The US Department of Energy (DOE) announced up to $44 million in funding (DE-FOA-0002707) to support projects developing commercial-ready technologies that give the United States a net-zero or net negative emissions pathway toward increased domestic supplies of critical elements required for the transition to clean energy.
The program—Mining Innovations for Negative Emissions Resource Recovery (MINER)—is administered by DOE’s Advanced Research Projects Agency-Energy (ARPA-E) and aims to develop commercially scalable technologies that would enable greater domestic supplies of copper, nickel, lithium, cobalt, rare earth elements, and other critical elements.
The lack of a secure domestic supply of these minerals poses a significant supply chain risk for the United States, especially with regard to batteries, renewable generation, and transmission. Specifically, ARPA-E seeks to support the development of technologies to:
Decrease mineral comminution energy and reduce unrecovered energy-relevant minerals in the tailings by 50% during mineral beneficiation by modifying mineral properties of CO2-reactive ore. Comminution is the mineral grinding phase during mineral beneficiation; the mining industry’s mineral beneficiation process of extracting and processing ore is one of the most energy-intensive industrial sectors.

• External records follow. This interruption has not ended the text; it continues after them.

-- ==== Sys2Proof/Machine/Draught.lean ====
section
/-! DEFINITION. What the Draught does with records: control words, the lottery, windows, returns and ends (17 R386 to R396). -/

namespace Sys2Proof.Machine

/-- A context number as an index. -/
def cfin (c : Nat) : Fin 64 := Fin.ofNat 64 c

/-- Changes one context. -/
def State.modCtx (s : State) (c : Fin 64) (f : Ctx → Ctx) : State := { s with ctxs := s.ctxs.set c (f s.ctxs[c]) }

/-- Adds a write of the device that is due to a context. -/
def State.owe (s : State) (c : Fin 64) (o : Owed) : State := s.modCtx c (fun x => { x with owed := x.owed ++ [o] })

/-- The bytes of a fault-log entry (05 R104). -/
def logBytes (time cause source node unit addr ref mask : Nat) : List Byte :=
  leBytes 8 time ++ leBytes 1 cause ++ leBytes 1 source ++ leBytes 1 node ++ leBytes 1 0 ++ leBytes 4 unit ++ leBytes 8 addr ++
    leBytes 8 ref ++ leBytes 4 mask ++ leBytes 28 0

/-- 05 R104: a fault-log entry of a context falls due. -/
def State.log (s : State) (c : Fin 64) (cause source node unit addr ref mask : Nat) : State :=
  s.owe c (.log (logBytes s.now cause source node unit addr ref mask))

/-- STATE code of a record (17 R386). -/
def RecState.code : RecState → Nat
  | .free => 0
  | .queued => 1
  | .instage => 2
  | .passed => 3
  | .dropped => 4
  | .committing => 5
  | .done => 6

/-- ORDER of a record (17 R386). -/
def orderBits : List Nat → Nat
  | [] => 0
  | k :: r => k % 8 + 8 * orderBits r

/-- 17 R386: the control word of a record. -/
def Rec.ctl (r : Rec) : Nat :=
  r.st.code * 2 ^ 125 + b2n r.pass * 2 ^ 124 + r.retry % 4 * 2 ^ 122 + r.cur.getD 0 % 8 * 2 ^ 119 + r.cause % 256 * 2 ^ 111 +
    r.done.toNat * 2 ^ 103 + r.effects.length % 16 * 2 ^ 99 + orderBits r.order % 2 ^ 24 * 2 ^ 75 + r.seq % 2 ^ 64

/-- 17 R386: where a slot starts. -/
def Binding.slotAddr (b : Binding) (i : Nat) : Nat := b.pool + i * (384 + 64 * b.psize)

/-- 17 R386: the payload of a held record: where it starts and its bytes. -/
def State.payload (s : State) (h : Held) : Nat × Nat :=
  match tget s.binds h.bind with
  | some b => (b.slotAddr h.slot + 384, 64 * b.psize)
  | none => (0, 0)

/-- 17 R387: the bytes of an effect entry. -/
def Effect.bytes (e : Effect) : List Byte :=
  leBytes 8 e.addr.toNat ++ leBytes 16 e.data.toNat ++ leBytes 1 e.size ++ leBytes 1 e.stage ++ leBytes 6 0

/-- 17 R386: stores a record and writes its control word and its effect entries; of a record whose slot cannot be written, nothing is. -/
def State.putRec (s : State) (id slot : Nat) (r : Rec) : State :=
  match tget s.binds id with
  | none => s
  | some b =>
    let s1 : State := { s with binds := tput s.binds id { b with recs := tput b.recs slot r } }
    if r.lost then s1 else
    let s2 := s1.owe (cfin b.ctx) (.slot (b.slotAddr slot) (leBytes 16 r.ctl) id slot)
    let eff := (r.effects.map Effect.bytes).flatten
    if eff.isEmpty then s2 else s2.owe (cfin b.ctx) (.slot (b.slotAddr slot + 128) eff id slot)

/-- 17 R395: one step of the lottery register. -/
def lotteryStep (l : BitVec 16) : BitVec 16 := if l.getLsbD 0 then (l >>> 1) ^^^ 0xB400#16 else l >>> 1

/-- 17 R395 step 4: the candidate whose running sum of weights first exceeds u. -/
def pickStage : List (Nat × Nat) → Nat → Nat
  | [], _ => 0
  | [(k, _)], _ => k
  | (k, w) :: r, u => if u < w then k else pickStage r (u - w)

/-- 17 R395: one draw among candidates with their weights. -/
def draw (l : BitVec 16) (c : List (Nat × Nat)) : Nat × BitVec 16 :=
  match c with
  | [] => (0, l)
  | [(k, _)] => (k, l)
  | c =>
    let l1 := lotteryStep l
    let t := c.foldl (fun a e => a + e.2) 0
    (pickStage c (l1.toNat % t), l1)

/-- 17 R395: draws a whole order, `n` stages to go. -/
def drawOrder : Nat → BitVec 16 → List (Nat × Nat) → List Nat × BitVec 16
  | 0, l, _ => ([], l)
  | n + 1, l, c =>
    match c with
    | [] => ([], l)
    | c =>
      let (k, l1) := draw l c
      let (o, l2) := drawOrder n l1 (c.filter (fun e => e.1 != k))
      (k :: o, l2)

/-- 17 R395: QD_k, the records QUEUED for a stage. -/
def Binding.qd (b : Binding) (k : Nat) : Nat := (b.recs.filter (fun e => decide (e.2.st = .queued) && decide (e.2.cur = some k))).length

/-- The stages a record has not passed. -/
def Binding.left (b : Binding) (r : Rec) : List Nat := (List.range b.stages.length).filter (fun k => !r.done.getLsbD k)

/-- 17 R395: the window of a record. -/
def Binding.windowOf (b : Binding) (r : Rec) : Nat := r.seq / (max b.win 1)

/-- 17 R395: the weights that a record under REPRO is drawn with, none while their window has not closed. -/
def Binding.reproWeights (b : Binding) (r : Rec) : Option (List Nat) :=
  let m := b.windowOf r
  if m < 2 then b.weights[0]? else b.weights[m - 1]?

/-- 17 R395: chooses the next stage of a record that becomes QUEUED. -/
def Binding.route (b : Binding) (r : Rec) : Binding × Rec :=
  if b.repro then
    match r.order with
    | [] =>
      match b.reproWeights r with
      | none => (b, { r with cur := none })
      | some w =>
        let (o, l) := drawOrder b.stages.length b.l ((List.range b.stages.length).map (fun k => (k, w.getD k 1)))
        ({ b with l := l }, { r with order := o, cur := o.head? })
    | o => (b, { r with cur := o[b.stages.length - (b.left r).length]? })
  else
    let w := b.weights.getLastD []
    let c := (b.left r).map (fun k =>
      (k, if b.nodepth then w.getD k 1 else max 1 (w.getD k 1 * 16 / (16 + b.qd k))))
    let (k, l) := draw b.l c
    ({ b with l := l }, { r with cur := some k })

/-- 17 R394: the cost of a stage when its window closes. -/
def Binding.cost (b : Binding) (k : Nat) (st : StageStat) : Nat :=
  let h := (b.stages.getD k (0, 0)).2
  if h ≠ 0 then h else if b.repro then 1 else max 1 (min 65535 (st.cyc / max 1 st.runs / 64))

/-- 17 R394: closes the current window: rates, weights and counters. -/
def Binding.close (b : Binding) : Binding :=
  let st := fun k => tgetD b.stats (8 * b.window + k) { runs := 0, drops := 0, cyc := 0 }
  let n := b.stages.length
  let rate := (List.range n).map (fun k =>
    if (st k).runs > 0 then (st k).drops * 65536 / (st k).runs else b.rate.getD k 32768)
  let w := (List.range n).map (fun k => 1 + min 1023 (rate.getD k 0 / b.cost k (st k)))
  let key := if b.repro then b.window else 0
  { b with rate := rate, weights := b.weights ++ [w], window := b.window + 1,
           ended := tput b.ended key (if b.repro then 0 else tgetD b.ended 0 0 - b.win) }

/-- 17 R394: the window may close. -/
def Binding.closable (b : Binding) : Bool :=
  if b.repro then decide (b.win ≤ tgetD b.ended b.window 0) else decide (b.win ≤ tgetD b.ended 0 0)

/-- 17 R394: the event of a stage: RPASS or RDROP. -/
def Binding.count (b : Binding) (r : Rec) (drop : Bool) (now : Nat) : Binding :=
  let k := r.cur.getD 0
  let m := if b.repro then b.windowOf r else b.window
  let st := tgetD b.stats (8 * m + k) { runs := 0, drops := 0, cyc := 0 }
  let sat := 2 ^ 32 - 1
  let st' : StageStat :=
    { runs := min sat (st.runs + 1), drops := min sat (st.drops + b2n drop), cyc := min sat (st.cyc + (now - r.since) * 36 / 10) }
  { b with stats := tput b.stats (8 * m + k) st' }

/-- 17 R389: the record is DONE or DROPPED. -/
def Rec.over (r : Rec) : Bool := decide (r.st = .done) || decide (r.st = .dropped)

/-- 17 R394: the counts of a binding when a record has become DONE or DROPPED. -/
def Binding.tally (b : Binding) (r : Rec) : Binding :=
  let key := if b.repro then b.windowOf r else 0
  { b with ended := tput b.ended key (tgetD b.ended key 0 + 1), nDone := b.nDone + b2n (r.st = .done),
           nDropped := b.nDropped + b2n (r.st = .dropped) }

/-- 17 R389, R394: a record has become DONE or DROPPED: it is written and counted. With KEEP = 0 it is freed once that has been written. -/
def State.endRec (s : State) (id slot : Nat) (r : Rec) : State :=
  let s1 := s.putRec id slot r
  { s1 with binds := tmod s1.binds id (fun b => b.tally r) }

/-- HWLOC of a binding's Draught (05 R109). -/
def Binding.unit (b : Binding) : Nat := (b.home / 4) * 2 ^ 21 + (b.home % 4) * 2 ^ 19

/-- 17 R388, R389: a record is dropped with a cause that was met at an address, and a fault-log entry is written. -/
def State.dropRec (s : State) (id slot cause addr : Nat) (logged : Bool) : State :=
  match tget s.binds id with
  | none => s
  | some b =>
    match tget b.recs slot with
    | none => s
    | some r =>
      let s1 := s.endRec id slot { r with st := .dropped, cause := cause, by_ := none }
      if logged then s1.log (cfin b.ctx) cause 6 0 b.unit addr slot 0 else s1

/-- 17 R388: a write of the Draught to a slot has met a fatal fault or uncorrectable data at an address: the record is DROPPED with the cause,
even one that has ended, its other writes to the slot are given up, and one fault-log entry is written. -/
def State.failRec (s : State) (c : Fin 64) (id slot cause addr : Nat) : State :=
  let s0 := s.modCtx c (fun x => { x with owed := x.owed.filter (fun o => match o with
    | .slot _ _ i n => !(decide (i = id) && decide (n = slot))
    | _ => true) })
  match tget s0.binds id with
  | none => s0.log c cause 6 0 0 addr slot 0
  | some b =>
    let t := s0.log c cause 6 0 b.unit addr slot 0
    match tget b.recs slot with
    | none => t
    | some r =>
      let r1 : Rec := { r with st := .dropped, cause := cause, by_ := none, lost := true }
      let b1 := if r.st = .done then { b with nDone := b.nDone - 1, nDropped := b.nDropped + 1 } else if r.st = .dropped then b else b.tally r1
      { t with binds := tput t.binds id { b1 with recs := tput b1.recs slot r1 } }

/-- A slot of a binding has writes that are due. -/
def State.slotDue (s : State) (c : Fin 64) (id slot : Nat) : Bool := s.ctxs[c].owed.any (fun o => match o with
  | .slot _ _ i n => decide (i = id) && decide (n = slot)
  | _ => false)

/-- 17 R389: a record that has ended, been written and been counted is FREE. -/
def State.freeRec (s : State) (id slot : Nat) : State :=
  match tget s.binds id with
  | none => s
  | some b =>
    match tget b.recs slot with
    | none => s
    | some r =>
      let s1 : State := { s with binds := tput s.binds id { b with recs := tdel b.recs slot } }
      if r.lost then s1 else s1.owe (cfin b.ctx) (.slot (b.slotAddr slot) (leBytes 16 ({ r with st := .free } : Rec).ctl) id slot)

/-- 17 R389: a holder exits or is killed without ending its stage; `abort` when its launch or context ended. -/
def State.returnRec (s : State) (h : Held) (cause : Nat) (abort : Bool) : State :=
  match tget s.binds h.bind with
  | none => s
  | some b =>
    match tget b.recs h.slot with
    | none => s
    | some r =>
      if r.st ≠ .instage then s
      else if abort then s.putRec h.bind h.slot { r with st := .queued, by_ := none }
      else if r.retry < 3 then
        s.putRec h.bind h.slot
          { r with st := .queued, retry := r.retry + 1, cause := cause, by_ := none,
                   effects := r.effects.filter (fun e => decide (some e.stage ≠ r.cur)) }
      else s.dropRec h.bind h.slot cause 0 true

/-- 17 R384, R389: the binding of a launch ends. -/
def State.endBind (s : State) (id : Nat) : State :=
  match tget s.binds id with
  | none => s
  | some b =>
    let s1 := b.recs.foldl (fun t e => if e.2.over then t else t.dropRec id e.1 0x80 0 false) s
    let s2 := b.recs.foldl (fun t e => t.freeRec id e.1) s1
    { s2 with binds := tdel s2.binds id }

/-- 17 R384: every binding of a launch ends. -/
def State.endBinds (s : State) (launch : Nat) : State :=
  s.binds.foldl (fun t e => if e.2.launch = launch then t.endBind e.1 else t) s

end Sys2Proof.Machine
end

Comminution energy possesses an inverse relationship with ore grade. For example, copper ore grades have decreased by 25% in the past decade and the energy required to process this ore has increased by 46%. In quantifiable terms, copper ore grades of 0.20% require 10 MJ/kg of ore in comparison to 80 MJ/kg for 0.05% copper ore grades. Concomitant with this decrease in ore grade is also increased waste rock (i.e., gangue minerals and overburden) to achieve the same unit of produced metal. With exploration requiring decades to discover and develop world-class deposits and decreasing ore grades over time, mining companies have turned to remining tailings and mineral sludge. However, remining tailings and mineral sludge do es not provide a long-term solution to decrease comminution energy and extract the energy -relevant minerals within the gigatons of gangue minerals and tailings produced during mining.
Embodied energy in mineral processing increases as ore grades decrease. Source: MINER FOA
Grades of copper, gold, zinc, and nickel ore mined are decreasing over time. Source: MINER FOA
Increase energy-relevant mineral yield by capturing energy-relevant minerals in CO2-reactive mineralogy.
Reprocess existing CO2 reactive overburden and tailings deposits for the purpose of recovering residual mineral value.
Develop carbon-negative reactions cradle-to-gate (ore-to-metal) to carbonate CO2-reactive ore.
Develop surveying technologies to advance exploration vectors of CO2-reactive rock formations, quantify reservoir carbonation, and quantify energy-relevant minerals leached and re-mineralized during carbonation of the CO2-reactive minerals.
Develop the technology to the extent of a demonstrable and justifiable path to full commercial scale-up from bench-scale demonstrations for either an in situ or ex situ approach.